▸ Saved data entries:
※ ※ ※

-- ==== Sys2Proof/Machine/Motor.lean ====
section
/-! DEFINITION. MOTR (chapter 18, R406 to R418): six-step commutation of legs 3 to 5 without a position sensor. -/

namespace Sys2Proof.Machine

def Dev.modMotr (d : Dev) (f : Motr → Motr) : Dev := { d with motr := f d.motr }
def Dev.motrState (d : Dev) : Nat := d.get pMOTR MOTR.MSTAT_STATE

/-- The phases in DRIVE, LOWON and OFF in a step; phases a, b, c are 0, 1, 2 (R407). -/
def stepLegs (s : Nat) : Nat × Nat × Nat :=
  if s = 0 then (0, 1, 2) else if s = 1 then (0, 2, 1) else if s = 2 then (1, 2, 0)
  else if s = 3 then (1, 0, 2) else if s = 4 then (2, 0, 1) else (2, 1, 0)

/-- The floating phase of a step. -/
def floating (s : Nat) : Nat := (stepLegs s).2.2

/-- The step in whose floating phase the back-EMF crosses upward (or downward) in a direction: the phase rises where
the next step drives it. -/
def stepOf (phase : Nat) (rising reverse : Bool) : Nat :=
  let next (s : Nat) := if reverse then (s + 5) % 6 else (s + 1) % 6
  ((List.range 6).find? fun s => floating s == phase && ((stepLegs (next s)).1 == phase) == rising).getD 0

/-- The mode of a motor phase in the present state (R406, R414). -/
def Dev.legWant (d : Dev) (ph : Nat) : LegMode :=
  if !d.on pMOTR MOTR.CTRL_EN then .drive
  else if d.motr.susp then .off
  else
    let st := d.motrState
    let (a, b, _) := stepLegs (d.get pMOTR MOTR.MSTAT_STEP)
    if st = 2 ∨ st = 3 ∨ st = 4 then (if ph = a then .drive else if ph = b then .lowOn else .off)
    else if st = 5 then (if d.motr.obs then .off else .lowOn)
    else .off

/-- Set one leg: an output that the change raises rises after the dead time of its unit, the others fall (R406). -/
def Dev.legSet (d : Dev) (ph : Nat) : Dev :=
  let m := 3 + ph
  let l := d.motr.legs.getD ph leg0
  let mode := d.legWant ph
  if l.mode = mode then d
  else
    let a0 := d.outSeen m false
    let b0 := d.outSeen m true
    let a1 := mode == .drive && (d.unit m).outA
    let b1 := (mode == .drive && (d.unit m).outB) || mode == .lowOn
    let up (was now : Bool) (dt : Nat) : Option Nat := if now && !was then some (d.now16 + dt * fine16) else none
    let l' : Leg := ⟨mode, up a0 a1 (d.dta m), up b0 b1 (d.dtb m)⟩
    (d.modMotr fun t => { t with legs := modNth t.legs ph fun _ => l' }).gateSeeOut m

/-- The legs follow the state and the step. -/
def Dev.legsSet (d : Dev) : Dev := (List.range 3).foldl Dev.legSet d

/-- BRKTIME while MOTR brakes: the ms that the ticks have counted since BRAKE was entered, and at least those of the phases
that have ended (R410). -/
def Dev.brakeNow (d : Dev) : Nat := max d.motr.brk ((d.ns - d.motr.brkAt) / 1000000)

/-- BRKTIME takes the present count, up to BRKMAX. -/
def Dev.brakeStore (d : Dev) : Dev := d.set pMOTR MOTR.BRKTIME (min (min (d.get pMOTR MOTR.BRAKE_BRKMAX * 100) d.brakeNow) 65535)

/-- BRAKE is left, or suspended: BRKTIME keeps what it has counted (R410, R414). -/
def Dev.brakeKeep (d : Dev) : Dev := if d.motrState = 5 ∧ !d.motr.susp then d.brakeStore else d

/-- Enter a state of the R414 table. -/
def Dev.motrTo (d : Dev) (st : Nat) : Dev :=
  let d := d.brakeKeep
  let d := (d.irqIf (st != d.motrState) pMOTR MOTR.I_STATE_CHG).set pMOTR MOTR.MSTAT_STATE st
  let d := d.modMotr fun t => { t with obs := false, sched := false, misses := 0 }
  let d := if st = 1 then d.modMotr fun t => { t with last := none, run := (false, 0, 0), best := none } else d
  let d := if st = 5 then ((d.inc pMOTR MOTR.CNT_BRAKES).set pMOTR MOTR.BRKTIME 0).modMotr fun t =>
      { t with brk := 0, brkAt := d.ns }
    else d
  d.legsSet

/-- FAULT with its error. -/
def Dev.motrFault (d : Dev) (bit : Nat) : Dev := (d.err pMOTR bit).motrTo 6

/-- The DUTY of PWMU3 to PWMU5 with a load under R271 (R411, R412). -/
def Dev.motrDuty (d : Dev) (f : Nat → Nat) : Dev :=
  (List.range 3).foldl (fun d k =>
    let d := d.giveShadow (pPWMU (3 + k)) PWMU.DUTY (f (d.inForce (pPWMU (3 + k)) PWMU.PER))
    d.pwmLoad (3 + k) (d.now16 / tick16 * tick16) none) d

/-- The Squall channel of a phase. -/
def Dev.phaseSq (d : Dev) (ph : Nat) : Nat :=
  d.get pMOTR (if ph = 0 then MOTR.CFG_SQA else if ph = 1 then MOTR.CFG_SQB else MOTR.CFG_SQC)

/-- A leg of the motor holds a fault latch (R303). -/
def Dev.motrLatched (d : Dev) : Bool :=
  (List.range 3).any fun k => d.legLatched (3 + k) || d.chLatched (6 + 2 * k) || d.chLatched (7 + 2 * k)

/-- R408: a START is refused. -/
def Dev.startRefused (d : Dev) : Bool :=
  let sq := (List.range 3).map d.phaseSq
  !d.on pMOTR MOTR.CTRL_EN ||
  ((List.range 3).any fun k => !d.on (pPWMU (3 + k)) PWMU.CTRL_EN || d.pwmMode (3 + k) != 1) ||
  ((List.range 6).any fun k => d.get pGCH (GCH.CHCFG_SRC (6 + k)) != 6 + k) ||
  sq.getD 0 0 == sq.getD 1 0 || sq.getD 0 0 == sq.getD 2 0 || sq.getD 1 0 == sq.getD 2 0 ||
  (sq.any fun q => d.get pSQL (SQL.SQCFG_FUNC q) != 1) ||
  d.get pMOTR MOTR.RATED == 0 || d.get pMOTR MOTR.RAMPF_FSTART == 0 ||
  decide (d.get pMOTR MOTR.RAMPF_FHAND < d.get pMOTR MOTR.RAMPF_FSTART) || d.motrLatched

/-- MOTR_START (R408, R413). -/
def Dev.motrStart (d : Dev) (dir : Nat) : Dev :=
  if d.isCell then d
  else if d.startRefused then d.err pMOTR MOTR.E_CFG_REJ
  else
    let turn := d.get pMOTR MOTR.MSTAT_TDIR != dir % 2
    let d := ((d.set pMOTR MOTR.MSTAT_TDIR dir).set pMOTR MOTR.MSTAT_TRUN 1).inc pMOTR MOTR.CNT_STARTS
    let st := d.motrState
    if st = 0 ∨ st = 6 then d.motrTo 1
    else if turn ∧ 2 ≤ st ∧ st ≤ 4 then d.motrTo 5
    else d

/-- MOTR_STOP (R413). -/
def Dev.motrStop (d : Dev) : Dev :=
  if d.isCell then d
  else
    let d := d.set pMOTR MOTR.MSTAT_TRUN 0
    let st := d.motrState
    if st = 1 then d.motrTo 0 else if 2 ≤ st ∧ st ≤ 4 then d.motrTo 5 else d

/-- The frequency of `n` intervals in `us` µs is at least `pct` percent of RATED. -/
def Dev.fAtLeast (d : Dev) (n us pct : Nat) : Bool :=
  decide (6 * us * d.get pMOTR MOTR.RATED * pct ≤ 10000000 * n * 100)

/-- f in 0.1 Hz of `n` step intervals in `us` µs, rounded to nearest. -/
def freqOf (n us : Nat) : Nat := min 65535 ((10000000 * n + 3 * us) / max 1 (6 * us))

/-- A phase of `ms` ends in BRAKE; true when BRKMAX is reached (R410). -/
def Dev.brakeTime (d : Dev) (ms : Nat) : Dev × Bool :=
  let lim := d.get pMOTR MOTR.BRAKE_BRKMAX * 100
  let d := d.modMotr fun t => { t with brk := t.brk + ms }
  (d.brakeStore, decide (lim ≤ d.brakeNow))

/-- What the window has observed, into ODIR, OVALID and SPEED. -/
def Dev.motrObserve (d : Dev) : Dev :=
  match d.motr.best with
  | some (dir, n, us) =>
    ((d.set pMOTR MOTR.MSTAT_ODIR (b2n dir)).set pMOTR MOTR.MSTAT_OVALID 1).set pMOTR MOTR.SPEED (freqOf (n - 1) us)
  | none => d.set pMOTR MOTR.MSTAT_OVALID 0

/-- Enter ALIGN (R411). -/
def Dev.motrAlign (d : Dev) : Dev :=
  ((d.set pMOTR MOTR.MSTAT_STEP 0).motrTo 2).motrDuty fun per => d.get pMOTR MOTR.ALIGN_ADUTY * per / 65536

/-- RUN by catching a rotation of `n` intervals in `us` µs (R412). -/
def Dev.motrCatch (d : Dev) (dir : Bool) (n us : Nat) : Dev :=
  let step := match d.motr.last with
    | some (ph, rising) => stepOf ph rising dir
    | none => 0
  let d := ((d.set pMOTR MOTR.MSTAT_STEP step).set pMOTR MOTR.STEPIVL (min (us / n) (2 ^ 20 - 1))).motrTo 4
  let d := (d.inc pMOTR MOTR.CNT_CATCH).modMotr fun t => { t with sched := true }
  let den := 6 * us * d.get pMOTR MOTR.RATED
  d.motrDuty fun per => if den = 0 then per else min per ((2 * per * 10000000 * n + den) / (2 * den))

/-- MOTR_WATCH_END: the observation window of WATCH, or of BRAKE, ends (R409, R410). -/
def Dev.motrWatchEnd (d : Dev) : Dev :=
  let st := d.motrState
  if d.motr.susp then d
  else if st = 1 then
    let d := d.motrObserve
    let tdir := d.on pMOTR MOTR.MSTAT_TDIR
    match d.motr.best with
    | some (dir, n, us) =>
      if dir = tdir ∧ d.fAtLeast (n - 1) us 5 then d.motrCatch dir (n - 1) us
      else if d.fAtLeast (n - 1) us 2 then d.motrTo 5
      else d.motrAlign
    | none => d.motrAlign
  else if st = 5 ∧ d.motr.obs then
    let (d, late) := (d.motrObserve).brakeTime (d.get pMOTR MOTR.OBSWIN)
    if late then d.motrFault MOTR.E_BRAKE_TMO
    else
      let fast := match d.motr.best with
        | some (_, n, us) => d.fAtLeast (n - 1) us 2
        | none => false
      if fast then (d.modMotr fun t => { t with obs := false }).legsSet
      else if d.on pMOTR MOTR.MSTAT_TRUN then d.motrAlign else d.motrTo 0
  else d

/-- MOTR_BRAKE_END: BRKON expires, or BRKMAX is reached (R410). -/
def Dev.motrBrakeEnd (d : Dev) : Dev :=
  if d.motr.susp || d.motrState != 5 then d
  else if d.motr.obs then
    let (d1, late) := d.brakeTime 0
    if late then d1.motrFault MOTR.E_BRAKE_TMO else d
  else
    let (d, late) := d.brakeTime (d.get pMOTR MOTR.BRAKE_BRKON)
    if late then d.motrFault MOTR.E_BRAKE_TMO
    else (d.modMotr fun t => { t with obs := true, last := none, run := (false, 0, 0), best := none }).legsSet

/-- MOTR_ALIGN_END (R411). -/
def Dev.motrAlignEnd (d : Dev) : Dev :=
  if d.motr.susp || d.motrState != 2 then d
  else
    let d := (d.motrTo 3).modMotr fun t => { t with ramp := 0, streak := 0, crossed := false }
    d.motrDuty fun per => d.get pMOTR MOTR.RAMPT_RDUTY * per / 65536

/-- The step interval of the ramp in µs (R411). -/
def Dev.rampIvl (d : Dev) : Nat :=
  let f0 := d.get pMOTR MOTR.RAMPF_FSTART
  let f1 := d.get pMOTR MOTR.RAMPF_FHAND
  let t := d.get pMOTR MOTR.RAMPT_RAMPT * 1000
  let f := if t ≤ d.motr.ramp then f1 else f0 + (f1 - f0) * d.motr.ramp / t
  10000000 / max 1 (6 * f)

/-- The next step in the direction of the target. -/
def Dev.motrNext (d : Dev) : Dev :=
  let s := d.get pMOTR MOTR.MSTAT_STEP
  let s := if d.on pMOTR MOTR.MSTAT_TDIR then (s + 5) % 6 else (s + 1) % 6
  ((d.set pMOTR MOTR.MSTAT_STEP s).modMotr fun t => { t with crossed := false, sched := false }).legsSet

/-- MOTR_COMMUTATE: a commutation instant, `us` µs after the last (R411, R412). -/
def Dev.motrCommutate (d : Dev) (us : Nat) : Dev :=
  if d.motr.susp then d
  else if d.motrState = 3 then
    (d.modMotr fun t => { t with ramp := t.ramp + us, streak := if t.crossed then t.streak + 1 else 0 }).motrNext
  else if d.motrState = 4 ∧ d.motr.sched then d.motrNext
  else d

/-- A measured step interval. -/
def Dev.motrIvl (d : Dev) (us : Nat) : Dev :=
  (d.set pMOTR MOTR.STEPIVL (min us (2 ^ 20 - 1))).set pMOTR MOTR.SPEED (freqOf 1 us)

/-- A crossing in an observation window (R409). -/
def Dev.motrRecord (d : Dev) (ph us : Nat) : Dev :=
  let rising := d.sqOut (d.phaseSq ph)
  d.modMotr fun t =>
    let fwd := t.last.any fun p => ph == (p.1 + 2) % 3
    let rev := t.last.any fun p => ph == (p.1 + 1) % 3
    let run := if !fwd && !rev then (false, 1, 0)
      else if 2 ≤ t.run.2.1 && t.run.1 == rev then (rev, t.run.2.1 + 1, t.run.2.2 + us)
      else (rev, 2, us)
    { t with last := some (ph, rising), run := run, best := if 3 ≤ run.2.1 then some run else t.best }

/-- MOTR_ZERO_CROSSING: phase, µs since the last crossing, µs since the last commutation (R407, R409, R411, R412). -/
def Dev.motrCrossing (d : Dev) (ph us inStep : Nat) : Dev :=
  let st := d.motrState
  let fl := floating (d.get pMOTR MOTR.MSTAT_STEP) == ph
  let within (ivl : Nat) : Bool := decide (ivl ≤ 4 * inStep) && decide (4 * inStep ≤ 3 * ivl)
  if d.motr.susp || !d.on pMOTR MOTR.CTRL_EN then d
  else if st = 1 ∨ (st = 5 ∧ d.motr.obs) then d.motrRecord ph us
  else if st = 3 ∧ fl ∧ within d.rampIvl then
    let d := d.motrIvl us
    if 6 ≤ d.motr.streak then (d.motrTo 4).modMotr fun t => { t with sched := true }
    else d.modMotr fun t => { t with crossed := true }
  else if st = 4 ∧ fl ∧ !d.motr.sched ∧ within (d.get pMOTR MOTR.STEPIVL) then
    (d.motrIvl us).modMotr fun t => { t with sched := true, misses := 0 }
  else d

/-- MOTR_CROSSING_TIMEOUT (R412). -/
def Dev.motrMiss (d : Dev) : Dev :=
  if d.motr.susp || d.motrState != 4 || d.motr.sched then d
  else
    let n := d.motr.misses + 1
    let d := d.modMotr fun t => { t with misses := n }
    if 3 ≤ n then ((d.err pMOTR MOTR.E_LOST_SYNC).inc pMOTR MOTR.CNT_RESYNC).motrTo 1 else d.motrNext

/-- MOTR_STALL (R411). -/
def Dev.motrStall (d : Dev) : Dev :=
  if d.motr.susp || d.motrState != 3 then d else d.motrFault MOTR.E_STALL

/-- MOTR_ENABLE_WRITE (R406, R417). -/
def Dev.motrEnable (d : Dev) (v : Nat) : Dev :=
  if d.isCell then d
  else
    let d := d.set pMOTR MOTR.CTRL_EN (MOTR.CTRL_EN.pick v)
    if d.on pMOTR MOTR.CTRL_EN then d.legsSet else (d.motrTo 0).modMotr fun t => { t with susp := false }

/-- A leg of bridge 1 latches a fault that it did not hold in `d0` (R414). -/
def Dev.bridge1New (d0 d : Dev) : Bool :=
  (d.bridgeLegs 1).any fun m => (d.legLatched m && !d0.legLatched m) ||
    (d.chLatched (2 * m) && !d0.chLatched (2 * m)) || (d.chLatched (2 * m + 1) && !d0.chLatched (2 * m + 1))

/-- MOTR follows the hold-off, GDEN and the latches of bridge 1 (R414); `d0` is the device before the change. -/
def Dev.motrSync (d0 d : Dev) : Dev :=
  if d.isCell || !d.on pMOTR MOTR.CTRL_EN then d
  else
    let d := if d0.bridge1New d then d.motrFault MOTR.E_BRIDGE_FAULT else d
    let hold := d.holdOff || !d.on pGCH GCH.GDSTAT_GDEN
    if hold && !d.motr.susp then (d.brakeKeep.modMotr fun t => { t with susp := true }).legsSet
    else if !hold && d.motr.susp then
      let d := if d.motrState = 6 then d else if d.on pMOTR MOTR.MSTAT_TRUN then d.motrTo 1 else d.motrTo 0
      (d.modMotr fun t => { t with susp := false }).legsSet
    else d

/-- Writes of MOTR registers (R417). -/
def Dev.motrWrite (d : Dev) (off v : Nat) : Dev :=
  if off = 0x010 then d.motrEnable v
  else if off = 0x800 then
    let d := if bitAt v 31 then d.motrStart (bitsOf v 0 1) else d
    if bitAt v 30 then d.motrStop else d
  else if 0x040 ≤ off ∧ off ≤ 0x058 ∧ d.motrState ≠ 0 ∧ d.motrState ≠ 6 then d.err pMOTR MOTR.E_CFG_REJ
  else if off = 0x048 ∧ (MOTR.OBSWIN.pick v < 10 ∨ 500 < MOTR.OBSWIN.pick v) then d.err pMOTR MOTR.E_CFG_REJ
  else d.writeWord pMOTR off v

end Sys2Proof.Machine
end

※ ※ ※

▸ What is being asked:
Starting at the first line of the records above, please copy every line exactly through the line containing "2 (R407). -/", and stop there.

▸ Output below:
-- ==== Sys2Proof/Machine/Motor.lean ====
section
/-! DEFINITION. MOTR (chapter 18, R406 to R418): six-step commutation of legs 3 to 5 without a position sensor. -/

namespace Sys2Proof.Machine

def Dev.modMotr (d : Dev) (f : Motr → Motr) : Dev := { d with motr := f d.motr }
def Dev.motrState (d : Dev) : Nat := d.get pMOTR MOTR.MSTAT_STATE

/-- The phases in DRIVE, LOWON and OFF in a step; phases a, b, c are 0, 1, 2 (R407). -/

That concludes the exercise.